Whistleblowers at the Veterans Affairs Department have received a disciplinary action within the first year of making a disclosure 10 times more often compared to their colleagues in the rest of the agency.
Of roughly 130 VA whistleblowers the Government Accountability Office reviewed in a recent study, 2 percent of them had received an adverse action from their supervisors before filing a disclosure. During the year of their disclosures, 10 percent of those whistleblowers received an adverse action, while 8 percent received a reprimand or other minor form of punishment in the year following their disclosures. Of the remaining VA workforce, 1 percent had received some sort of adverse action, GAO said.
GAO’s findings come days after the House Veterans Affairs Committee expressed some concern with reports of whistleblower retaliation, which members heard amid preparations for a hearing on VA’s implementation of the Accountability and Whistleblower Protection Act.
Though GAO acknowledged the data was only an indication that whistleblower retaliation could be happening, the agency reported higher attrition rates for VA whistleblowers compared to the rest of the department’s workforce.
Six VA whistleblowers also spoke with GAO and described instances where their managers had retaliated against them after making a disclosure. The whistleblowers claimed they had been reassigned to other duty locations or had been denied access to equipment.
GAO began its study of disciplinary actions and misconduct at the agency in 2015, before Congress passed the accountability act in 2017. But GAO had plenty of criticism for the VA’s new Office of Accountability and Whistleblower Protection (OAWP) , which the agency stood up to comply with the recent law and previous executive order.
New policies and procedures at that new office have a created a less-than ideal environment for whistleblowers, GAO said.
“OAWP has a practice of allowing VA employees who are subjects of the allegations brought forward by whistleblowers to review or participate in investigations, or both, which could make the whistleblower feel uncomfortable or intimidated,” GAO said.
In addition, new VA policy allows the agency’s program offices or facilities where a whistleblower filed a complaint to conduct many of the investigations, but GAO said this procedure may cause conflicts of interest.
Whistleblowers also told GAO many VA employees were confused by the process for filing a disclosure with the department or with the Office of Special Counsel, GAO said. The American Federation of Government Employees (AFGE) reiterated this same point in a congressional hearing earlier this week.
GAO also found problems and conflicts of interest with VA’s investigations of misconduct of senior officials.
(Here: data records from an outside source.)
/-- A SUBSTITUTE, or a provisional origin that waits, follows the received timing from a correct frame 0 on (R17, R20). -/
def State.returnToRepeating (s : State) (l : Lane) : State :=
  let t := s.tx.get l
  let s' := s.modTx l fun t => { t with role := .repeating, follows := false, own := false, carry := none, whole := false }
  if t.role = .substitute then s'.postLane l
  else if t.role = .provisional ∧ t.follows = true then s'
  else s

/-! ### The receiver's commands -/

/-- A receiver not in use whose far side shows signal after roles settled without a far neighbour (R21). -/
def State.lateNeighbour (s : State) (l : Lane) : State :=
  if l = .up ∧ s.settledRoles = true ∧ s.farNeighbour = false ∧ s.lateSeen = false then
    { s with lateSeen := true }.post .lateNeighbour (.lane .up) 0
  else s

/-- A running receiver in DARK finds signal (R7); the far-side one, before roles settle, finds a far neighbour (R19). -/
def State.findSignal (s : State) (l : Lane) : State :=
  if (s.rx.get l).state = .dark then
    let s' := s.modRx l fun r => r.clear .search
    if l = .up ∧ s.settledRoles = false then { s' with farNeighbour := true } else s'
  else s

/-- SIGNAL_PRESENT (R7, R19, R21): line activity appears on a port. -/
def execSignalPresent (l : Lane) (s : State) : Host.Outcome State Fault Refusal :=
  let s' := { s with pins := { s.pins with signal := s.pins.signal.set l true } }
  if s.live then if s.rxRuns l then .next (s'.findSignal l) else .next (s'.lateNeighbour l) else .next s'

/-- SIGNAL_ABSENT (R7, R13): 2 048 slots pass with no line activity. -/
def execSignalAbsent (l : Lane) (s : State) : Host.Outcome State Fault Refusal :=
  let s' := { s with pins := { s.pins with signal := s.pins.signal.set l false } }
  if s.live ∧ (s.rx.get l).state = .locked then .next (s'.leaveLocked l .dark none)
  else if s.live then .next (s'.modRx l fun r => r.clear .dark)
  else .next s'

/-- CANDIDATE_ALIGNMENT_CELL (R8): in SEARCH the candidate's timing and lane state are taken, and one correct cell is
counted. -/
def execCandidateAlignmentCell (l : Lane) (cell : Cell) (s : State) : Host.Outcome State Fault Refusal :=
  match readAlign cell with
  | some i =>
    if s.live ∧ (s.rx.get l).state = .search then
      .next (s.modRx l fun r => { r.clear .confirm with confirm := 1, frame := i.frame }.accept i)
    else .next s
  | none => .next s

/-- The third correct cell puts the receiver in LOCKED (R8, R13, R118). The receiver keeps no status byte of that cell: its
position has no byte until a correct cell after it carries one, while `info` does take the cell for the fields that R4 copies.
R5 does not say whether the locking cell counts as a correct cell since the receiver entered LOCKED (DESIGN CHOICE, log entry
51); nor does it hand its byte on (log entry 17). -/
def State.enterLocked (s : State) (l : Lane) (i : AlignInfo) : State :=
  let s1 :=
    s.modRx l fun r =>
      { r.advance.accept i with
        state := .locked, confirm := 0, errRun := 0, history := [], fault := i.fault, bytes := ⟨none, none, none, none⟩,
        outOfLock := 0 }
  let s2 := s1.syncClock.postLane l
  let s3 := if l = .up ∧ i.fault = true then s2.endRestartRun else s2
  if l = .down ∧ s.running then s3.offerResurvey else s3

/-- The expected position in CONFIRM (R8). -/
def State.confirmCell (s : State) (l : Lane) (found : Option Cell) : State :=
  let r := s.rx.get l
  match r.correct found with
  | none => s.modRx l fun r => r.clear .search
  | some i =>
    if r.confirm < 2 then s.modRx l fun r => { r.advance.accept i with confirm := r.confirm + 1 } else s.enterLocked l i

/-- An alignment cell in error, or silence, while LOCKED (R10). -/
def State.alignError (s : State) (l : Lane) : State :=
  let n := s.laneCount l (s.rx.get l).alignErrors
  let s1 := s.modRx l fun r => { r.advance with errRun := r.errRun + 1, alignErrors := n }
  if 4 ≤ (s1.rx.get l).errRun then s1.syncClock.leaveLocked l .search (s1.rx.get l).repeated else s1.syncClock
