-- ==== Sys2Proof/Machine/Slot.lean ====
section
/-! DEFINITION. What a transmitter sends: alignment cells with the lane-quiet machine (files 01, 09), the cell decision and the
insertion arbiter (file 02); with the meanings of ALIGNMENT_CELL_SENT, PAYLOAD_SLOT_RECEIVED and IDLE_SLOT_ARBITRATION. -/

namespace Sys2Proof.Machine

/-! ### The lane-quiet machine (section 9.1) -/

/-- The flags of one observation (R171): need, hold, and owed or fresh. -/
structure Observed where
  need : Bool
  hold : Bool
  reports : Bool
deriving DecidableEq, Repr

/-- The observation that the origin of a lane takes (R171). -/
def State.observe (s : State) (l : Lane) : Observed :=
  { need := s.observesNeed l, hold := s.observesHold l, reports := s.observesReports }

/-- Any of the four flags shows (R173). -/
def Observed.any (o : Observed) : Bool := o.need || o.hold || o.reports

/-- The decision of frame 15 in ACTIVE (R172). -/
def Quiet.endActive (q : Quiet) : Quiet := if q.sawNeed then q else { q with lane := .light, quietCount := 0 }

/-- The decision of frame 15 in LIGHT (R173). -/
def Quiet.endLight (q : Quiet) : Quiet :=
  if q.sawNeed then { q with lane := .active, quietCount := 0 }
  else if q.sawAny then { q with quietCount := 0 }
  else if q.quietCount < 3 then { q with quietCount := q.quietCount + 1 }
  else { q with lane := .deep, quietCount := 0 }

/-- Frame 15 in WAKING (R175). -/
def Quiet.endWaking (q : Quiet) : Quiet :=
  if q.wakeBegins then { q with wakeBegins := false }
  else if q.wakeCount < 3 then { q with wakeCount := q.wakeCount + 1 }
  else { q with lane := .active, wakeCount := 4 }

/-- The decision that ends a superframe, made at frame 15 (R171). -/
def Quiet.endSuperframe (q : Quiet) : Quiet :=
  match q.lane with
  | .active => q.endActive
  | .light => q.endLight
  | .waking => q.endWaking
  | .deep => q

/-- The machine takes the observation of a frame, and the state it then holds is written into that frame's cell (R171 to
R175). -/
def Quiet.step (q : Quiet) (frame : BitVec 4) (o : Observed) : Quiet :=
  if q.lane = .deep then
    if o.need || o.hold then { q with lane := .waking, wakeCount := 0, wakeBegins := true } else q
  else
    let seen : Quiet :=
      if frame = 0 then { q with sawNeed := o.need, sawAny := o.any }
      else { q with sawNeed := q.sawNeed || o.need, sawAny := q.sawAny || o.any }
    if frame = 15 then seen.endSuperframe else seen

/-! ### Alignment cells (section 1.2) -/

/-- The hop check that the next alignment cell carries (R6). -/
def Tx.hopCheck (t : Tx) : Crc := if t.whole = true ∧ t.sent = 63 then t.crc else 0xFFFF

/-- The frame number and count of the next frame of a transmitter's own timing (R3, R19); the frames 1 to 15 of a DEEP
superframe have no alignment cell. -/
def Tx.nextFrame (t : Tx) : BitVec 4 × Count32 :=
  if t.begun = false then (0, t.count)
  else
    let f := if t.role = .origin ∧ t.sentThis = some .deep then 0 else t.frame + 1
    (f, if f = 0 then t.count + 1 else t.count)

/-- The transmitter's timing at the start of a frame of its own (R3). -/
def Tx.begin (t : Tx) (frame : BitVec 4) (count : Count32) : Tx :=
  { t with frame := frame, count := count, offset := 0, begun := true, own := true }

/-- The transmitter has sent an alignment cell (R2, R6, R36): the hop check of the new frame begins. -/
def Tx.sendAlign (t : Tx) (i : AlignInfo) (c : Cell) : Tx :=
  { t with
    frame := i.frame, count := i.count, offset := 0, begun := true, sentPrev := t.sentThis, sentThis := some i.lane,
    crc := 0xFFFF, sent := 0, whole := true, carry := none, line := some c }

/-- The status byte at a position: this station's own in its own position (R5); the table then holds it (R24). -/
def State.fillStatus (s : State) (underDeep : Bool) (i : AlignInfo) : AlignInfo :=
  if statusOwner underDeep i.frame i.count = s.station then { i with status := s.statusByte } else i

/-- The own entry's latest status byte, once it has been written into an alignment cell (R24). -/
def State.noteStatus (s : State) (underDeep : Bool) (i : AlignInfo) : State :=
  if statusOwner underDeep i.frame i.count = s.station then
    s.modStation s.station fun v => { v with status := i.status }
  else s

/-- Build and send an alignment cell: own status byte and hop check filled in (R4, R5, R6), then the test for a report (R178). -/
def State.putAlign (s : State) (l : Lane) (underDeep : Bool) (i : AlignInfo) : State :=
  let j := s.fillStatus underDeep { i with hop := (s.tx.get l).hopCheck }
  ((s.modTx l fun t => t.sendAlign j (alignCell s.station j)).noteStatus underDeep j).syncClock

/-- The test that each alignment cell sent on a report lane brings (R178). -/
def State.alignTest (s : State) (l : Lane) : State := if s.reportLane l then s.reportTest else s

/-- An alignment cell of a REPEATING transmitter, or one still owed for the frame in which lock was lost (R4, R15, R16). -/
def State.repeatAlign (s : State) (l : Lane) (underDeep : Bool) (i : AlignInfo) : State :=
  (s.putAlign l underDeep i).alignTest l

/-- A cell still owed was received under DEEP (R5): the transmitter's cell before it, or the cell itself, carries DEEP. -/
def Tx.carryDeep (t : Tx) (i : AlignInfo) : Bool := i.frame == 0 && (t.sentThis == some .deep || i.lane == .deep)

/-- An alignment cell of a SUBSTITUTE or a provisional origin (R4). Such a transmitter writes ACTIVE, and its frames are taken as
sent under that state: the status byte of its cell has the position of the frame number modulo 4, also at its first own
frame 0 after a cell that carried DEEP, where R3 could be read to give the position of the superframe count (DESIGN CHOICE,
log entry 51). -/
def State.ownAlign (s : State) (l : Lane) (fault : Bool) : State :=
  let n := (s.tx.get l).nextFrame
  let s1 := (s.modTx l fun t => t.begin n.1 n.2)
  (s1.putAlign l false
    { frame := n.1, origin := s.station, lane := .active, fault := fault, count := n.2, status := 0, hop := 0 }).alignTest l

/-- What a frame start of CONSOLE's down TX brings besides: the credit addition (R67), and at a superframe boundary the probe
checks (R69), made while RUNNING. The left eye's check is made first, no rule ordering the two flows (DESIGN CHOICE, log
entry 43). -/
def State.consoleFrame (s : State) (l : Lane) (frame : BitVec 4) : State :=
  if s.station = .console ∧ l = .down ∧ s.running then
    let s1 := s.accrueAll
    if frame = 0 then (s1.probeCheck .left).probeCheck .right else s1
  else s

/-- An alignment cell of an ORIGIN (R3, R4, R171), with the fresh rule where it writes WAKING (R180). -/
def State.originAlign (s : State) (l : Lane) (q : Quiet) : State :=
  let t := s.tx.get l
  let n := t.nextFrame
  let underDeep := t.sentThis == some .deep
  let s1 := ((s.modTx l fun t => t.begin n.1 n.2).syncClock).consoleFrame l n.1
  let q' := q.step n.1 (s1.observe l)
  let s2 :=
    (s1.modTx l fun t => { t with quiet := some q' }).putAlign l underDeep
      { frame := n.1, origin := s.station, lane := q'.lane, fault := false, count := n.2, status := 0, hop := 0 }
  (if q.lane = .deep ∧ q'.lane = .waking then s2.setFresh else s2).alignTest l

/-- ALIGNMENT_CELL_SENT (R4): a transmitter builds and sends the alignment cell of a frame as its role gives. -/
def execAlignmentCellSent (l : Lane) (s : State) : Host.Outcome State Fault Refusal :=
  let t := s.tx.get l
  if s.live then
    match t.role with
    | .origin => .next (s.originAlign l (t.quiet.getD Quiet.start))
    | .provisional => .next (s.ownAlign l false)
    | .substitute =>
      match t.carry with
      | some i => .next (s.repeatAlign l (t.carryDeep i) i)
      | none => .next (s.ownAlign l true)
    | .repeating =>
      match (s.rx.get l).repeated with
      | some i => .next (s.repeatAlign l ((s.rx.get l).underDeep i) i)
      | none => .next s
    | .silent | .terminal => .next s
  else .next s

/-! ### Payload slots (sections 2.2, 2.6) -/

/-- A payload cell leaves the transmitter (R2, R6); one that is no picture cell of this station sets the train count to zero
(R40). -/
def Tx.send (t : Tx) (c : Cell) (picture : Bool) : Tx :=
  { t with
    line := some c, crc := crcMore t.crc (cellBytes c), sent := t.sent + 1, train := if picture then t.train else 0 }

/-- What a receiver decides for a payload slot (R30 to R33). -/
inductive Decision where
  | replace | idle | drop | copy | pass
deriving DecidableEq, Repr

/-- The cell decision (R29 to R33); an IDLE cell with a correct check is an empty slot whatever its other fields hold. -/
def cellDecision (own : Station) (c : Cell) : Decision :=
  if checkOk c = false then .replace
  else if c.kind = .idle then .idle
  else if c.kind = .align then .replace
  else
    match c.dst with
    | .invalid _ => .replace
    | .broadcast => .copy
    | .to t => if t = own then .drop else .pass

/-- The marks this station sets on a probe at its backlog (R73). -/
def State.marks (s : State) (l : Lane) : Nat :=
  if s.cfg.crowd ≤ s.backlog l then 1 else if s.halfCrowd ≤ s.backlog l then 2 else 0

/-- A probe with marks set; a changed probe has its check recomputed (R44, R73). -/
def markProbe (c : Cell) (marks : Nat) : Cell :=
  let b := c.payload.getD 7 0
  let b' := b ||| BitVec.ofNat 8 marks
  if b' = b then c else sealCell { c with payload := c.payload.set 7 b' }

/-- A repeated cell as it leaves this station (R33, R44). -/
def State.transit (s : State) (l : Lane) (c : Cell) : Cell := if c.kind = .probe then markProbe c (s.marks l) else c

/-- A cell repeated in its slot by a REPEATING transmitter; others send nothing of it (R16, R18, R32). -/
def State.repeatCell (s : State) (l : Lane) (c : Cell) : State :=
  if (s.tx.get l).role = .repeating then s.modTx l fun t => t.send c false else s

/-- A cell handed to its block (R31, R34); a CONTROL cell of a subtype out of range is discarded there and then, without a
count (R46), for no row takes it. -/
def Rx.hand (r : Rx) (c : Cell) : Rx := if subtypeLost c then r else { r with handed := r.handed ++ [c] }

/-- A payload cell as it arrives goes into the receiver's CRC (R11). -/
def Rx.arrive (r : Rx) (c : Cell) : Rx := { r with crc := crcMore r.crc (cellBytes c) }

/-- The decision for a payload cell and what follows from it (R30 to R33). -/
def State.decideCell (s : State) (l : Lane) (cell : Cell) : State :=
  match cellDecision s.station cell with
  | .replace =>
    let n := s.laneCount l (s.rx.get l).cellErrors
    s.modRx l fun r => { r with cellErrors := n }
  | .idle => s
  | .drop => s.modRx l fun r => r.hand cell
  | .copy => (s.modRx l fun r => r.hand cell).repeatCell l cell
  | .pass => s.repeatCell l (s.transit l cell)

/-- PAYLOAD_SLOT_RECEIVED (R11, R30 to R33): the cell of a payload slot that was sent goes into the CRC of a running LOCKED
receiver, before roles settle too, and a receiver in use makes the decision for it. -/
def execPayloadSlotReceived (l : Lane) (cell : Cell) (s : State) : Host.Outcome State Fault Refusal :=
  if s.live ∧ (s.rx.get l).state = .locked ∧ s.rxRuns l = true ∧ (s.rx.get l).payloadState ≠ some .deep then
    let s1 := s.modRx l fun r => r.arrive cell
    .next (if s1.inUse l then s1.decideCell l cell else s1)
  else .next s

/-! ### The insertion arbiter (section 2.4) -/

/-- The classes of the arbiter, and the picture flow that wins (R37, R39). -/
inductive Winner where
  | motion (x : Sample)
  | audio (b : Block)
  | control (c : Ctl)
  | picture (e : Eye)
  | none
deriving DecidableEq, Repr

/-- The picture flow that wins a slot (R39): the eligible one, or the one the turn names. -/
def State.pictureWinner (s : State) : Winner :=
  match s.eligible .left, s.eligible .right with
  | true, true => .picture s.tx.down.turn
  | true, false => .picture .left
  | false, true => .picture .right
  | false, false => .none

/-- The picture class's turn at a slot (R37). -/
def State.pictureClass (s : State) (l : Lane) : Winner :=
  if l = .down ∧ s.station = .console then s.pictureWinner else .none

/-- CONTROL and then PICTURE (R37). -/
def State.controlClass (s : State) (l : Lane) : Winner :=
  match (s.tx.get l).fifo with
  | c :: _ => .control c
  | [] => s.pictureClass l

/-- AUDIO and then the classes behind it (R37). -/
def State.audioClass (s : State) (l : Lane) : Winner :=
  match s.audio.source.queue with
  | b :: _ => if l = sourceLane s.station then .audio b else s.controlClass l
  | [] => s.controlClass l

/-- The first class that is ready, in the order of R37. -/
def State.winner (s : State) (l : Lane) : Winner :=
  match s.motion.queue with
  | x :: _ => if l = .up ∧ s.station = .headset then .motion x else s.audioClass l
  | [] => s.audioClass l

/-- A flow's next sequence number advances at an insertion (R38, R56). -/
def State.nextSeq (s : State) (f : FlowId) : State := { s with seqs := s.seqs.set f (s.seqs.get f + 1) }

/-- A DATA cell of this station as it is inserted (R38). -/
def State.dataCell (s : State) (f : FlowId) (dst : Station) (start : Bool) (payload : List Byte) : Cell :=
  mkCell .data s.station (.to dst) (BitVec.ofNat 3 f.num) (s.seqs.get f) start payload

/-- Insert the head sample (R125). -/
def State.insertMotion (s : State) (l : Lane) (x : Sample) : State :=
  let c := s.dataCell .motion .console true (samplePayload x)
  { (s.modTx l fun t => t.send c false).nextSeq .motion with
    motion :=
      { s.motion with
        queue := s.motion.queue.tail,
        restart := if x.restart then min (s.motion.restart + 1) 16 else s.motion.restart } }

/-- Insert the head block (R133). -/
def State.insertAudio (s : State) (l : Lane) (b : Block) : State :=
  let f := sourceFlow s.station
  let c := s.dataCell f b.dst true (blockPayload s.sourceTwo b)
  ((s.modTx l fun t => t.send c false).nextSeq f).modSource fun k => { k with queue := k.queue.tail }

/-- The insertion report of a CONTROL-class cell to the block that queued it (R38, R71, R116, R179). -/
def State.reportInserted (s : State) (l : Lane) : Ctl → State
  | .probe e _ _ _ _ =>
    (s.modPaced e fun p => { p with probeWaiting := false, probeAt := some s.superframe }).probeCheck e
  | .power _ serial => s.copyInserted l serial
  | .echo t k =>
    if (s.surveys.get t).state = .sending ∧ (s.surveys.get t).token = k then
      s.modSurvey t fun v => { v with state := .waiting, insertedAt := s.localSlot, waited := 0 }
    else s
  | _ => s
When an inspector general receives allegations of employee misconduct, the IG can choose to take no action, open an investigation or refer the case to VA facility or program offices.
In the latter situation, the IG will recommend that those investigations before the program offices include six different elements. GAO reviewed 23 cases of senior official misconduct between 2011 and 2014 and found many examples of elements lacking from those investigations.
In three of those cases, an executive at a higher level or grade than the implicated senior leader didn’t conduct the investigation, as recommended by the IG.
“In one case involving alleged time-and-attendance abuse by a physician, the medical center director, who was also named in the allegation as having received a similar complaint against the physician two years earlier, reviewed the allegations made against the physician and himself,” GAO wrote. “The documentation provided showed that the medical center director conducted the investigation of allegations and found the allegations were not substantiated and no corrective actions were implemented.”
GAO also cited other mistakes, such as missing supporting evidence and documents and missed deadlines. Some investigatory files named points of contact, but the individuals mentioned were also often accused in the allegations.
Once the investigations were complete and misconduct was substantiated, the proposed disciplinary or adverse action wasn’t always taken, GAO said. VA officials were often given a lesser penalty than what was originally proposed.
Many senior officials who have been previously disciplined remain in management positions, GAO said.
Missing, unreliable or overlapping employee misconduct and disciplinary data underlies most of GAO’s work on this topic.
VA has used or continues to use as many as 12 different IT systems to track employee misconduct and disciplinary actions. Each of these systems has different aspects of misconduct data, but none include all information, GAO says. No two VA systems are interoperable, and none give senior agency leaders easy access to data.
GAO said it took its own staff two months to obtain usable misconduct information, “suggesting that there was not already a process in place to provide this information to senior officials on a routine basis.”
Some of VA’s systems lacked all of the necessary information and filed to track an employee’s disciplinary action from the time of the proposed penalty to the final action. Roughly 35 percent of VA disciplinary files, for example, lacked a written acknowledgement from the employee that he or she had received a decision letter,
Again, GAO’s study details data and circumstances that date back, in some cases, to 2009. VA has been making upgrades to its human resources tracking system, HR SMART, in recent months.